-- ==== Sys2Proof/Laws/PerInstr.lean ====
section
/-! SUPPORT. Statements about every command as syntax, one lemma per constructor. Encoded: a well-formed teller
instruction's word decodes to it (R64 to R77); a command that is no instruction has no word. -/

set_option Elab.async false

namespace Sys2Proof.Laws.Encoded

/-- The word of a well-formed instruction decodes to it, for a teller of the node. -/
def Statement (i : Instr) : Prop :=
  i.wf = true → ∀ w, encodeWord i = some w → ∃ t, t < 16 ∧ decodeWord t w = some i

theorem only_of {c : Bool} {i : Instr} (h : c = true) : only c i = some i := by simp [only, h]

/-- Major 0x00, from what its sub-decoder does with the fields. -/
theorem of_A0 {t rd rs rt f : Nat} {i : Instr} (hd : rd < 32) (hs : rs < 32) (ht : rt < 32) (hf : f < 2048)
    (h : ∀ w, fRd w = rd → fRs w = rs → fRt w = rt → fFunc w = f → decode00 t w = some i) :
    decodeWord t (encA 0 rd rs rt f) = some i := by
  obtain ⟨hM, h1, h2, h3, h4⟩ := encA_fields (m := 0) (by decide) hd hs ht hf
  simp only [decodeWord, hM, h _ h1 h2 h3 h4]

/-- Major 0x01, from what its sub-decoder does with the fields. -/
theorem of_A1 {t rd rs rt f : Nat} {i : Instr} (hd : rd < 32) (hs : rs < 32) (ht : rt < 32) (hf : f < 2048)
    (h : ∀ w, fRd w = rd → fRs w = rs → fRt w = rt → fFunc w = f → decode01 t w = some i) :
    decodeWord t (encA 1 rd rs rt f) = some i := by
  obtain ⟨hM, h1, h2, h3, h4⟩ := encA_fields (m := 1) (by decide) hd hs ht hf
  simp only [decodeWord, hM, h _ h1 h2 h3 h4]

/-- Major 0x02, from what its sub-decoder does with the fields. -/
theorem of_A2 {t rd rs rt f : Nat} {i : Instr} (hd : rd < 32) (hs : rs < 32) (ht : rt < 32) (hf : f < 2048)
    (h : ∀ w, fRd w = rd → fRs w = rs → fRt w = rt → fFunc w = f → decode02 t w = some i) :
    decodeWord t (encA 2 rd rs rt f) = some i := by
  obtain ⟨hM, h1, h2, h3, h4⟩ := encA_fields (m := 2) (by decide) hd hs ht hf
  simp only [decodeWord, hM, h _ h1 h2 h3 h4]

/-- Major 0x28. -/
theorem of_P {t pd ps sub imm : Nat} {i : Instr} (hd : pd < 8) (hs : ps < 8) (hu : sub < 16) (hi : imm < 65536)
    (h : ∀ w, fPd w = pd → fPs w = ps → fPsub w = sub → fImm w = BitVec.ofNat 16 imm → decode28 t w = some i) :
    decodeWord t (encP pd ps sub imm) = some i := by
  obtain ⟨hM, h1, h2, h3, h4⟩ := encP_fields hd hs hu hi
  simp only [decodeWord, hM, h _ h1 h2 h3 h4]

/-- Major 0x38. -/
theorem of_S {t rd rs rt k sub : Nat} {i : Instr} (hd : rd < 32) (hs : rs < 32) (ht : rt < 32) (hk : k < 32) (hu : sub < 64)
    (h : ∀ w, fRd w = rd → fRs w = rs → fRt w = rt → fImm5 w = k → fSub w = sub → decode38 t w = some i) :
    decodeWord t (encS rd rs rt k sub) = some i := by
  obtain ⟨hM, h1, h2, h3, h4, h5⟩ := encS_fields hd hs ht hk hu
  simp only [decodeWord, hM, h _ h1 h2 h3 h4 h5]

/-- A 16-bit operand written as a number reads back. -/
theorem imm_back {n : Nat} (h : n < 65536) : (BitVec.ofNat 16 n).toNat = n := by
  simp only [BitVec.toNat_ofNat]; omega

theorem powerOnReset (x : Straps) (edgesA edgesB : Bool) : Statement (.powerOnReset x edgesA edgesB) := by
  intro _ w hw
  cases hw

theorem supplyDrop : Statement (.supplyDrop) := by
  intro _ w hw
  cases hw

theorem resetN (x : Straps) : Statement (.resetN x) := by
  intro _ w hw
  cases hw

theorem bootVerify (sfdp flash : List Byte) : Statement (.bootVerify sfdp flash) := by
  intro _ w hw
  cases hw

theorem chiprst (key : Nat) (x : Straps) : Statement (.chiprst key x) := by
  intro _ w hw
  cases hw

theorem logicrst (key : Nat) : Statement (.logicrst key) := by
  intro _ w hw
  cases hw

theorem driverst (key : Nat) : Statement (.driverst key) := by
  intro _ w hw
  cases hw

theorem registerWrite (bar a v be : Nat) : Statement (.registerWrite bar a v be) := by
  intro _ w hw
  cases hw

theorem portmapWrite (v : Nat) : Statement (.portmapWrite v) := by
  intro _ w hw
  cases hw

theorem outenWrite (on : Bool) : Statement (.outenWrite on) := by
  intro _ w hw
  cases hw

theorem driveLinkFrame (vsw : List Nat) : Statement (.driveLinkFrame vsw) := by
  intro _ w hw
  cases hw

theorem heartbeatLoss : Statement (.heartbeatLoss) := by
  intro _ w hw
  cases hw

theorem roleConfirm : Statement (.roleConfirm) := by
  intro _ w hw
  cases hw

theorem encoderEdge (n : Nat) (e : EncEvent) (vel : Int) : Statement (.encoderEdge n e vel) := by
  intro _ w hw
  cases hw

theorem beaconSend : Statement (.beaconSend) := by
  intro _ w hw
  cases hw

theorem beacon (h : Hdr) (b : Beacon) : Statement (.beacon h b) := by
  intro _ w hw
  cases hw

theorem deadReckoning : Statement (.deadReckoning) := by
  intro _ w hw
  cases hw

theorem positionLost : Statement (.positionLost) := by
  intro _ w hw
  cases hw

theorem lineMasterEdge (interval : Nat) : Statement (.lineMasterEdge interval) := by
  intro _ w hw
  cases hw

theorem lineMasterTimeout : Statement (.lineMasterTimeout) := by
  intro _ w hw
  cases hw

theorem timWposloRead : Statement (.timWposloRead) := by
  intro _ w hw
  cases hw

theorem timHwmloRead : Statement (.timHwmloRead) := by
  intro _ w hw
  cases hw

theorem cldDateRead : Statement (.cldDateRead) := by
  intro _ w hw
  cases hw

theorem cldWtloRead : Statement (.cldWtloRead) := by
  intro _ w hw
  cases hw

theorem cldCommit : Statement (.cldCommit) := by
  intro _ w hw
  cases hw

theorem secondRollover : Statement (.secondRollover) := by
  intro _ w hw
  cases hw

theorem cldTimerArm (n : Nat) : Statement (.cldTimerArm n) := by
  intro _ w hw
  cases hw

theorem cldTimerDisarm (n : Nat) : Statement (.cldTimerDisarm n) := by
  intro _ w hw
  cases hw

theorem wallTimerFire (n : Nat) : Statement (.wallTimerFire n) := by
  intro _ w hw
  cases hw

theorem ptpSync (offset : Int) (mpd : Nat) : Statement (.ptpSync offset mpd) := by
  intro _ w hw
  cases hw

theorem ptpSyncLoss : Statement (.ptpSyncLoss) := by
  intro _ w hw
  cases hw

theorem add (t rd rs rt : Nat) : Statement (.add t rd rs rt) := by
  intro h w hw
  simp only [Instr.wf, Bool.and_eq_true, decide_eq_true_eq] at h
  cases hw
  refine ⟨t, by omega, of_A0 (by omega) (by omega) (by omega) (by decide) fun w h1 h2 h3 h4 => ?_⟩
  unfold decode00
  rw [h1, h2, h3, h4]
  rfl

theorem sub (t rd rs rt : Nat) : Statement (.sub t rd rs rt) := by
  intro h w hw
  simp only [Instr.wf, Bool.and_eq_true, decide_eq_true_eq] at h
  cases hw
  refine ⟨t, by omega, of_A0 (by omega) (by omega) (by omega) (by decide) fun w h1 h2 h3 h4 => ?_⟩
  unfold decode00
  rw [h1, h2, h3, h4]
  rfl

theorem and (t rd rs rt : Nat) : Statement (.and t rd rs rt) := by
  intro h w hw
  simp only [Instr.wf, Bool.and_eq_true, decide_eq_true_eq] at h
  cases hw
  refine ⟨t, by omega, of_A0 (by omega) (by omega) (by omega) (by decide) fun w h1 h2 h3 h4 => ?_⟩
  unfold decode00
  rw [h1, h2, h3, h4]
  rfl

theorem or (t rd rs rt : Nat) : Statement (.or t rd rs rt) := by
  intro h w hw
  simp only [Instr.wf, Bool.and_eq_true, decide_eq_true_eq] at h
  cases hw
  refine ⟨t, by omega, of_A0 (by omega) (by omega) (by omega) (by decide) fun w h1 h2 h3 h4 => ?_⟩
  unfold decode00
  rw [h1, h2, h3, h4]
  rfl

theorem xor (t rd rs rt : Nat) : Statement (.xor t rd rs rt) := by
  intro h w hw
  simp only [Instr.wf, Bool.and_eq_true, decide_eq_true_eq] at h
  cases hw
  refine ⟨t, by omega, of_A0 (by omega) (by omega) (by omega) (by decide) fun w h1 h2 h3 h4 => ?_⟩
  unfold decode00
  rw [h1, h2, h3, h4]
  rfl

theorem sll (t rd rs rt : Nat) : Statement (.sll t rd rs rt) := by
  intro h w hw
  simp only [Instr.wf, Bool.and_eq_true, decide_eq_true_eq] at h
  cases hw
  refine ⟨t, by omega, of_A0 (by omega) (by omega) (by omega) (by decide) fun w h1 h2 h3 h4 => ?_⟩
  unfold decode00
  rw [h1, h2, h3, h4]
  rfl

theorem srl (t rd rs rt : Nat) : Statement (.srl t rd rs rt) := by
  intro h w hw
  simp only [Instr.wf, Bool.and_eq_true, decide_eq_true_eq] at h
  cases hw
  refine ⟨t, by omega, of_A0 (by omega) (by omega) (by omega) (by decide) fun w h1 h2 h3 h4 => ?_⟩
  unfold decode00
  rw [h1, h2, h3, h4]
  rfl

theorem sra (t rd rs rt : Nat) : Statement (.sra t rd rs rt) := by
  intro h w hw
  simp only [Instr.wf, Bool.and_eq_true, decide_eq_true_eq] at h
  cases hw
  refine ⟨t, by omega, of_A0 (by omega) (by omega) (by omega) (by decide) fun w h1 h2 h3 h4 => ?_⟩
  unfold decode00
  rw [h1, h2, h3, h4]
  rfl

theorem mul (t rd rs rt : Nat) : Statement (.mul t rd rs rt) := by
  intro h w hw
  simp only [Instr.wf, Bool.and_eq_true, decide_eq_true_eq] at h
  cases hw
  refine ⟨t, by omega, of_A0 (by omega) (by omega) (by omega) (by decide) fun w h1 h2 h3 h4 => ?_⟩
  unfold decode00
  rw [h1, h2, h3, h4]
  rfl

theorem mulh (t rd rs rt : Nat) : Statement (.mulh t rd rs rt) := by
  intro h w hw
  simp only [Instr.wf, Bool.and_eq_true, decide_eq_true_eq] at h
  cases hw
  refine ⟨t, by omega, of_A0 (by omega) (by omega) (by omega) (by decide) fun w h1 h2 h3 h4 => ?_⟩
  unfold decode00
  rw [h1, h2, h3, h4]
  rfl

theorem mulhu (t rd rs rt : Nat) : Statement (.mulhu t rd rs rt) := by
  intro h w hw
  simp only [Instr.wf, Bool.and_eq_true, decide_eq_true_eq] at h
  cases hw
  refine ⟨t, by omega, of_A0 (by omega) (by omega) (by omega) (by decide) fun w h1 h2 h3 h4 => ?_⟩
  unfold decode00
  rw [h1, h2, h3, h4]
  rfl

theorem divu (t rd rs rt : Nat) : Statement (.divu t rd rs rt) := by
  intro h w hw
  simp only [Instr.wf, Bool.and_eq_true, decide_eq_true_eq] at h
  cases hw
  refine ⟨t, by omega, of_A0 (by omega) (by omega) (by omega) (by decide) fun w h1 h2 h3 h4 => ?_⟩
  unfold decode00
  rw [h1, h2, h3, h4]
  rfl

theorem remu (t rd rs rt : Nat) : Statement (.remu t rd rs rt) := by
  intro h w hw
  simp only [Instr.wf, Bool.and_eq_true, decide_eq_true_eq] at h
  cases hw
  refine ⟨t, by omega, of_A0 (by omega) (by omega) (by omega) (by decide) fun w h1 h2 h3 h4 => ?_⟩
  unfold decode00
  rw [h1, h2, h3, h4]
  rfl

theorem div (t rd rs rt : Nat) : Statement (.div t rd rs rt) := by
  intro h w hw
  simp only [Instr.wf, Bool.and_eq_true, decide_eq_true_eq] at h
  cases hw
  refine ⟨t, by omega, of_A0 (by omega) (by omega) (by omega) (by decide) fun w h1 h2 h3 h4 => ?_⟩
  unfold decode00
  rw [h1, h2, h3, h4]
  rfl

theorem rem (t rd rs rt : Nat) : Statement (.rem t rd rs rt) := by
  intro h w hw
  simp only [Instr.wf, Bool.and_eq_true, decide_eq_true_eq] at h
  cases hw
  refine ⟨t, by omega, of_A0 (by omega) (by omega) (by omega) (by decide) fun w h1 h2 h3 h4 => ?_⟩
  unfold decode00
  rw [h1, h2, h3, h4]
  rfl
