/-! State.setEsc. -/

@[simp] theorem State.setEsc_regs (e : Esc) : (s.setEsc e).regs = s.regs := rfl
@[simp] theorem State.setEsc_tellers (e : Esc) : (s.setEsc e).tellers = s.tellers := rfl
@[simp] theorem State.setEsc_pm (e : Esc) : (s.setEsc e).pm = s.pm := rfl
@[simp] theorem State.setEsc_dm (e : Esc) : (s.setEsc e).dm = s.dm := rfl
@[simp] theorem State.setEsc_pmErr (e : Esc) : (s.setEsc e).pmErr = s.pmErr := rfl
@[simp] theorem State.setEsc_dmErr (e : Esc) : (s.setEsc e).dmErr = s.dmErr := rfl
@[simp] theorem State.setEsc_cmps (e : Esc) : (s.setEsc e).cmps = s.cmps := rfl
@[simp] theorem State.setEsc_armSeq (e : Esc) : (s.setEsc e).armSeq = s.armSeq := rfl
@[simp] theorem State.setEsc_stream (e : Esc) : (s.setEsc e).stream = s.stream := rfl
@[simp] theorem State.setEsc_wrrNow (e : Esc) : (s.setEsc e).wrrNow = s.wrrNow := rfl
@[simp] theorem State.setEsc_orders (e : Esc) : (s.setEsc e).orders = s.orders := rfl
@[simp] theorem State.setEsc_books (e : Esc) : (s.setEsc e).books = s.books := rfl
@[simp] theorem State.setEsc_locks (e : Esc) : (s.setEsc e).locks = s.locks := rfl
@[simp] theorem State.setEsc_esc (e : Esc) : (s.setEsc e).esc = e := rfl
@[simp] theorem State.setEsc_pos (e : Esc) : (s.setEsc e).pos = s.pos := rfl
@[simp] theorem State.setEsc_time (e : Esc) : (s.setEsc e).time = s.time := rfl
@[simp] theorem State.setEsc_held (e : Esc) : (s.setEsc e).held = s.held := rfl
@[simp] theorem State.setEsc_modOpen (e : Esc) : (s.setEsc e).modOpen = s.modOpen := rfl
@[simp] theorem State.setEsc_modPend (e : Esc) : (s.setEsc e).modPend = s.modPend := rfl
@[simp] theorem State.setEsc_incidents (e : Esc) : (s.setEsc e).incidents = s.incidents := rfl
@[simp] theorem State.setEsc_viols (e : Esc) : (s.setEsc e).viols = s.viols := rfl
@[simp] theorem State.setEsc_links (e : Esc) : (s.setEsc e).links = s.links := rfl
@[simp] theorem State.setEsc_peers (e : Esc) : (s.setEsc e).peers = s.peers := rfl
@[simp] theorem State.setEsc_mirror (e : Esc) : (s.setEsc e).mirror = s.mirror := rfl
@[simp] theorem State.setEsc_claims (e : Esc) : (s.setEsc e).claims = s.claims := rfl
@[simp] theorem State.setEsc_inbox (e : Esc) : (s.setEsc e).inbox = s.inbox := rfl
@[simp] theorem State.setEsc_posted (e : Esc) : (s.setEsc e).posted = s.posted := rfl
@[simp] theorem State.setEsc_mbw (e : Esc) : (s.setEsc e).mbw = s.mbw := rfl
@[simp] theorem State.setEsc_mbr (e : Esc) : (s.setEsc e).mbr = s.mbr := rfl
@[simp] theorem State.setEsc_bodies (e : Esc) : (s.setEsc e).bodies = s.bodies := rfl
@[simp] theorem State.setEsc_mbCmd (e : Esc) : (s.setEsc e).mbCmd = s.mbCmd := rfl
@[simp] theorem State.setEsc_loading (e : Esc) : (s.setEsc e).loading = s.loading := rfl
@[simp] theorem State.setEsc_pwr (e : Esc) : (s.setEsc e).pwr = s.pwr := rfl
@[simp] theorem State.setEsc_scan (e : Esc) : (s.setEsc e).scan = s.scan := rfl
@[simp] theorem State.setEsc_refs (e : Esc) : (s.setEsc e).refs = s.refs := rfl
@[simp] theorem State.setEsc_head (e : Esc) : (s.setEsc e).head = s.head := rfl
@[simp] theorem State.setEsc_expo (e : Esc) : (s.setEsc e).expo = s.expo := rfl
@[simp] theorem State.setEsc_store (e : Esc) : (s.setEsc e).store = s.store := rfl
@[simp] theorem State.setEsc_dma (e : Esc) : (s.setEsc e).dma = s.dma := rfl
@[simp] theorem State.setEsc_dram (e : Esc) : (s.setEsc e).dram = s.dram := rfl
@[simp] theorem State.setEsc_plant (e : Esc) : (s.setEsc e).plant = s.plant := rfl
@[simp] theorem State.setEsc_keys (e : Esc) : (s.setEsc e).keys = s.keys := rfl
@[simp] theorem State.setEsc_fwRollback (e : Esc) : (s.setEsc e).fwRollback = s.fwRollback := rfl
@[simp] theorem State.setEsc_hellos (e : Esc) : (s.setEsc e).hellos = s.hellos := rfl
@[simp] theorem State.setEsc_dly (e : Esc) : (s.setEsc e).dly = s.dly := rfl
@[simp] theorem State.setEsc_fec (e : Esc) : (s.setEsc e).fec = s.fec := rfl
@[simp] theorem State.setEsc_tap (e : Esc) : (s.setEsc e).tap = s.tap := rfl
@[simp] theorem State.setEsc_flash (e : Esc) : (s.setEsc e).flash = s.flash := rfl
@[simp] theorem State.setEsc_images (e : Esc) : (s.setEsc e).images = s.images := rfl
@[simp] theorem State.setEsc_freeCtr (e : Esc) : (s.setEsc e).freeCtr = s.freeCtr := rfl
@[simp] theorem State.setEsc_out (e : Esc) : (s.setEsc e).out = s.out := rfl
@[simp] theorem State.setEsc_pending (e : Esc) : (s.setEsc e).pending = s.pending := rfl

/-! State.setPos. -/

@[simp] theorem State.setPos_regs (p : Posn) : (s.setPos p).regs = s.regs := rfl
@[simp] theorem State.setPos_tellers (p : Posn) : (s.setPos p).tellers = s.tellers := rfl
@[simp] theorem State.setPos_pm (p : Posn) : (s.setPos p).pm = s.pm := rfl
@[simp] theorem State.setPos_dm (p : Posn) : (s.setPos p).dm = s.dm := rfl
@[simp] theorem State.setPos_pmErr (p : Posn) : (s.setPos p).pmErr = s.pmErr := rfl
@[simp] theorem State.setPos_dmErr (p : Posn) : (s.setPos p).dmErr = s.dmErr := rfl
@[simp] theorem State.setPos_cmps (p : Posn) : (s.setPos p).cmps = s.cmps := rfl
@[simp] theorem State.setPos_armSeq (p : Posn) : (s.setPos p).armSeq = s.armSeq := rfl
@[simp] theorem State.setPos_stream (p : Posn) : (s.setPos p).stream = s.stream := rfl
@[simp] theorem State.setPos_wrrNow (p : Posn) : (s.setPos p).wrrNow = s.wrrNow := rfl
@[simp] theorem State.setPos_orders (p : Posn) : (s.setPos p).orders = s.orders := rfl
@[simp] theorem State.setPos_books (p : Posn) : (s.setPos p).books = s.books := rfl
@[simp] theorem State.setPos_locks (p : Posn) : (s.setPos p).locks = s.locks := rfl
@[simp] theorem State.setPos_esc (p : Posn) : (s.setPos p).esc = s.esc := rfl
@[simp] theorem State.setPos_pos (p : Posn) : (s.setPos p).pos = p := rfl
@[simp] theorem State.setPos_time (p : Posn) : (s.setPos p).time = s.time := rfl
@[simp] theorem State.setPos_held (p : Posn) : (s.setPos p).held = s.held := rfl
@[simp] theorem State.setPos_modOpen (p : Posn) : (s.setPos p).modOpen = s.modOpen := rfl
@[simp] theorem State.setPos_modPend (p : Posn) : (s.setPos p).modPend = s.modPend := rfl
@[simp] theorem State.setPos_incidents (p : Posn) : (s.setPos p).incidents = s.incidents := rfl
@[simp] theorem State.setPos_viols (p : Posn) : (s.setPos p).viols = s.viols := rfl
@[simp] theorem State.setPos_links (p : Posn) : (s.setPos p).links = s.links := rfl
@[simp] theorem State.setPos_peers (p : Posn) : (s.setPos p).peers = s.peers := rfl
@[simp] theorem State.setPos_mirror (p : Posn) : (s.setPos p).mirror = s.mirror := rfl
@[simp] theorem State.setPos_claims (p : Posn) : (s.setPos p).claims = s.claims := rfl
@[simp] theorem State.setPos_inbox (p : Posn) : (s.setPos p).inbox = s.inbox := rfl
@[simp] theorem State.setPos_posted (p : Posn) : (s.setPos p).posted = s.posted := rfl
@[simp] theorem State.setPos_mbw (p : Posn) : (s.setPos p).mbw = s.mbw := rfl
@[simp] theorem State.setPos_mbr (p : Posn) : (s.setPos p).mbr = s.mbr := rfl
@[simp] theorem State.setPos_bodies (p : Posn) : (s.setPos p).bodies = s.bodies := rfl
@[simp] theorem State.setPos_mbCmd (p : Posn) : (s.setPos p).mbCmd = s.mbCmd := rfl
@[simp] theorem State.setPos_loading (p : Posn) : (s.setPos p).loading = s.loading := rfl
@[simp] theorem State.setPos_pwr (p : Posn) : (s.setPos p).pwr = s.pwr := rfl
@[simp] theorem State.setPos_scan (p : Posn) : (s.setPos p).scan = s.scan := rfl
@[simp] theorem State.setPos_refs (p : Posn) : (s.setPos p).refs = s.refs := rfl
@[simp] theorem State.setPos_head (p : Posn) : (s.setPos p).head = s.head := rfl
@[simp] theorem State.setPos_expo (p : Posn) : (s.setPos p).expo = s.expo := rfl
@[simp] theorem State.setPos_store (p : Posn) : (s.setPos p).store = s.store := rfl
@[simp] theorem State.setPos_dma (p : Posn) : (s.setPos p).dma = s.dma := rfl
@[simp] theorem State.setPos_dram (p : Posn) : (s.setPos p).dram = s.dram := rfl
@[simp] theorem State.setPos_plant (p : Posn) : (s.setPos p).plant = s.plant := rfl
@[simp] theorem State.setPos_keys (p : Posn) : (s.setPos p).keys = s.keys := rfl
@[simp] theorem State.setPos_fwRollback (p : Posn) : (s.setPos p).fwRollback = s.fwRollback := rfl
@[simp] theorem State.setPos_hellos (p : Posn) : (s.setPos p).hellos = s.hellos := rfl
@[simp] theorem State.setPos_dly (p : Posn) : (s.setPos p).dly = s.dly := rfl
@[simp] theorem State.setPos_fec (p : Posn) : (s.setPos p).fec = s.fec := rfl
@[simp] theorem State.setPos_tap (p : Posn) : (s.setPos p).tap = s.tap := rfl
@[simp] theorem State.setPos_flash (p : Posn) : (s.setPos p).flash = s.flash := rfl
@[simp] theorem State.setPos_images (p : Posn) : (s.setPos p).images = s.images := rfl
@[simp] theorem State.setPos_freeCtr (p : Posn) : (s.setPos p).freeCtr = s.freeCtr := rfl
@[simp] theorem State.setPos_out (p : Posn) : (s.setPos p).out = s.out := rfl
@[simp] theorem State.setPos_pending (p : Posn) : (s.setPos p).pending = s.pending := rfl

### EXERCISE
In your reply, restate exactly the lines from the start of the records above through the line holding "def Statement (i", including both, and nothing else.

### RESPONSE AREA
-- ==== Sys2Proof/Laws/PerInstr.lean ====
section
/-! SUPPORT. Statements about every command as syntax, one lemma per constructor. Encoded: a well-formed teller
instruction's word decodes to it (R64 to R77); a command that is no instruction has no word. -/

set_option Elab.async false

namespace Sys2Proof.Laws.Encoded

/-- The word of a well-formed instruction decodes to it, for a teller of the node. -/
def Statement (i : Instr) : Prop :=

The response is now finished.